Data provided:

/-- A contribution to a record without poison. -/
theorem State.wrote_contribute {s : State} {h : Home} (hq : s.Quiet h) (hb : s.poisonRead h 16 = false) (p die a amount : Nat) (cxl flt psn : Bool) (fcode : Nat) :
    ∃ w, s.EdgeStep w ∧ w.Wrote (s.contribute p die h a amount cxl flt psn fcode) h 16 (contributed (s.readHome h 16) amount cxl flt psn fcode) := by
  obtain ⟨w, hw, he⟩ := s.contribute_eq p die h a amount cxl flt psn fcode
  have hr := (hw.quiet hq).2 16 h.off
  rw [Home.at_off] at hr
  refine ⟨_, hw.meterDev p h 16 false, ?_⟩
  rw [he, if_neg (by simp [hb]), hr]
  exact (((hw.meterDev p h 16 false).quiet hq).1.wrote 16 _).sameMemory (State.sameMemory_meterDev _ _ _ _ _)

/-- The record's fields, and what else stands in its memory. -/
theorem State.contributed_contribute {s : State} {h : Home} (hq : s.Quiet h) (hb : s.poisonRead h 16 = false) (p die a amount : Nat) (cxl flt psn : Bool)
    (fcode : Nat) : let u := s.contribute p die h a amount cxl flt psn fcode
    Contributed (s.readHome h 16) (u.readHome h 16) amount cxl flt psn fcode
      ∧ ∀ k, k < h.off ∨ h.off + 16 ≤ k → u.readHome (h.at k) 1 = s.readHome (h.at k) 1 := by
  obtain ⟨w, hw, hwrote⟩ := s.wrote_contribute hq hb p die a amount cxl flt psn fcode
  refine ⟨?_, fun k hk => ?_⟩
  · rw [hwrote.readHome]
    exact contributed_fields ..
  · rw [hwrote.1, if_neg (by omega)]
    exact (hw.quiet hq).2 1 k

theorem State.tile_badRecord (s : State) (p die a k : Nat) : (s.badRecord p die a).tile k = s.tile k := by
  obtain ⟨m, f, he, -⟩ := s.ringRecord_eq p (errRecord (s.die die).lclk a 8 2 0 die 0 p)
  rw [State.badRecord, he]
  rfl

theorem State.tile_meterDev (s : State) (p : Nat) (h : Home) (n : Nat) (wr : Bool) (k : Nat) : (s.meterDev p h n wr).tile k = s.tile k :=
  ((State.EdgeStep.refl s).meterDev p h n wr).tile k

theorem State.bytesOnly_contribute (s : State) (p die : Nat) (h : Home) (a amount : Nat) (cxl flt psn : Bool) (fcode k : Nat) :
    (s.tile k).BytesOnly ((s.contribute p die h a amount cxl flt psn fcode).tile k) := by
  obtain ⟨w, hw, he⟩ := s.contribute_eq p die h a amount cxl flt psn fcode
  rw [he, ← hw.tile]
  split
  · rw [State.tile_badRecord]
    exact .refl _
  · rw [State.tile_meterDev, ← w.tile_meterDev p h 16 false]
    exact State.bytesOnly_writeHome ..

theorem State.edgeStep_denied (s : State) (die p cause va : Nat) : s.EdgeStep (s.denied die p cause va) :=
  .ite ((State.EdgeStep.refl s).fillCache ..) (.refl s)

theorem State.bytesOnly_contributeEntry (s : State) (t : Nat) (e : QEntry) (k : Nat) : (s.tile k).BytesOnly ((s.contributeEntry t e).tile k) := by
  unfold State.contributeEntry
  dsimp only
  split
  · exact .refl _
  · split
    · rw [State.tile_badRecord, (s.edgeStep_denied _ _ _ _).tile]
      exact .refl _
    · exact s.bytesOnly_contribute ..

theorem State.contributeEntry_of_ok {s : State} {t sp a : Nat} {e : QEntry} {h : Home} (hc : e.ctr = some (sp, a)) (hr : s.resolve t sp a 16 true true = .ok h) :
    s.contributeEntry t e = s.contribute (s.partId t) (dieOf t) h a e.amount e.cxl e.flt e.psn e.fcode := by
  unfold State.contributeEntry
  rw [hc]
  dsimp only
  rw [hr]

theorem State.resolve_store {s : State} {t a n : Nat} {rd wr : Bool} (h : a + n ≤ 0x300000) : s.resolve t 1 a n rd wr = .ok (.tile t a) :=
  if_neg (by simp [State.rangeOk, tileStoreSize, h])

theorem State.poisonRead_tile {s : State} {t a n : Nat} (h : (s.tile t).store.poisoned a n = false) : s.poisonRead (.tile t a) n = false := by
  simp [State.poisonRead, State.poisonHome, State.reservePoison, State.homeStore, h]

theorem State.readHome_tile_congr {s u : State} {t : Nat} (h : u.tile t = s.tile t) {a n : Nat} : u.readHome (.tile t a) n = s.readHome (.tile t a) n := by
  simp only [State.readHome, State.homeStore, h]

What you need to do: Repeat all of the material, exactly as it reads.

Written response:
/-- A contribution to a record without poison. -/
theorem State.wrote_contribute {s : State} {h : Home} (hq : s.Quiet h) (hb : s.poisonRead h 16 = false) (p die a amount : Nat) (cxl flt psn : Bool) (fcode : Nat) :
    ∃ w, s.EdgeStep w ∧ w.Wrote (s.contribute p die h a amount cxl flt psn fcode) h 16 (contributed (s.readHome h 16) amount cxl flt psn fcode) := by
  obtain ⟨w, hw, he⟩ := s.contribute_eq p die h a amount cxl flt psn fcode
  have hr := (hw.quiet hq).2 16 h.off
  rw [Home.at_off] at hr
  refine ⟨_, hw.meterDev p h 16 false, ?_⟩
  rw [he, if_neg (by simp [hb]), hr]
  exact (((hw.meterDev p h 16 false).quiet hq).1.wrote 16 _).sameMemory (State.sameMemory_meterDev _ _ _ _ _)

/-- The record's fields, and what else stands in its memory. -/
theorem State.contributed_contribute {s : State} {h : Home} (hq : s.Quiet h) (hb : s.poisonRead h 16 = false) (p die a amount : Nat) (cxl flt psn : Bool)
    (fcode : Nat) : let u := s.contribute p die h a amount cxl flt psn fcode
    Contributed (s.readHome h 16) (u.readHome h 16) amount cxl flt psn fcode
      ∧ ∀ k, k < h.off ∨ h.off + 16 ≤ k → u.readHome (h.at k) 1 = s.readHome (h.at k) 1 := by
  obtain ⟨w, hw, hwrote⟩ := s.wrote_contribute hq hb p die a amount cxl flt psn fcode
  refine ⟨?_, fun k hk => ?_⟩
  · rw [hwrote.readHome]
    exact contributed_fields ..
  · rw [hwrote.1, if_neg (by omega)]
    exact (hw.quiet hq).2 1 k

theorem State.tile_badRecord (s : State) (p die a k : Nat) : (s.badRecord p die a).tile k = s.tile k := by
  obtain ⟨m, f, he, -⟩ := s.ringRecord_eq p (errRecord (s.die die).lclk a 8 2 0 die 0 p)
  rw [State.badRecord, he]
  rfl

theorem State.tile_meterDev (s : State) (p : Nat) (h : Home) (n : Nat) (wr : Bool) (k : Nat) : (s.meterDev p h n wr).tile k = s.tile k :=
  ((State.EdgeStep.refl s).meterDev p h n wr).tile k

theorem State.bytesOnly_contribute (s : State) (p die : Nat) (h : Home) (a amount : Nat) (cxl flt psn : Bool) (fcode k : Nat) :
    (s.tile k).BytesOnly ((s.contribute p die h a amount cxl flt psn fcode).tile k) := by
  obtain ⟨w, hw, he⟩ := s.contribute_eq p die h a amount cxl flt psn fcode
  rw [he, ← hw.tile]
  split
  · rw [State.tile_badRecord]
    exact .refl _
  · rw [State.tile_meterDev, ← w.tile_meterDev p h 16 false]
    exact State.bytesOnly_writeHome ..

theorem State.edgeStep_denied (s : State) (die p cause va : Nat) : s.EdgeStep (s.denied die p cause va) :=
  .ite ((State.EdgeStep.refl s).fillCache ..) (.refl s)

theorem State.bytesOnly_contributeEntry (s : State) (t : Nat) (e : QEntry) (k : Nat) : (s.tile k).BytesOnly ((s.contributeEntry t e).tile k) := by
  unfold State.contributeEntry
  dsimp only
  split
  · exact .refl _
  · split
    · rw [State.tile_badRecord, (s.edgeStep_denied _ _ _ _).tile]
      exact .refl _
    · exact s.bytesOnly_contribute ..

theorem State.contributeEntry_of_ok {s : State} {t sp a : Nat} {e : QEntry} {h : Home} (hc : e.ctr = some (sp, a)) (hr : s.resolve t sp a 16 true true = .ok h) :
    s.contributeEntry t e = s.contribute (s.partId t) (dieOf t) h a e.amount e.cxl e.flt e.psn e.fcode := by
  unfold State.contributeEntry
  rw [hc]
  dsimp only
  rw [hr]

theorem State.resolve_store {s : State} {t a n : Nat} {rd wr : Bool} (h : a + n ≤ 0x300000) : s.resolve t 1 a n rd wr = .ok (.tile t a) :=
  if_neg (by simp [State.rangeOk, tileStoreSize, h])

theorem State.poisonRead_tile {s : State} {t a n : Nat} (h : (s.tile t).store.poisoned a n = false) : s.poisonRead (.tile t a) n = false := by
  simp [State.poisonRead, State.poisonHome, State.reservePoison, State.homeStore, h]

theorem State.readHome_tile_congr {s u : State} {t : Nat} (h : u.tile t = s.tile t) {a n : Nat} : u.readHome (.tile t a) n = s.readHome (.tile t a) n := by
  simp only [State.readHome, State.homeStore, h]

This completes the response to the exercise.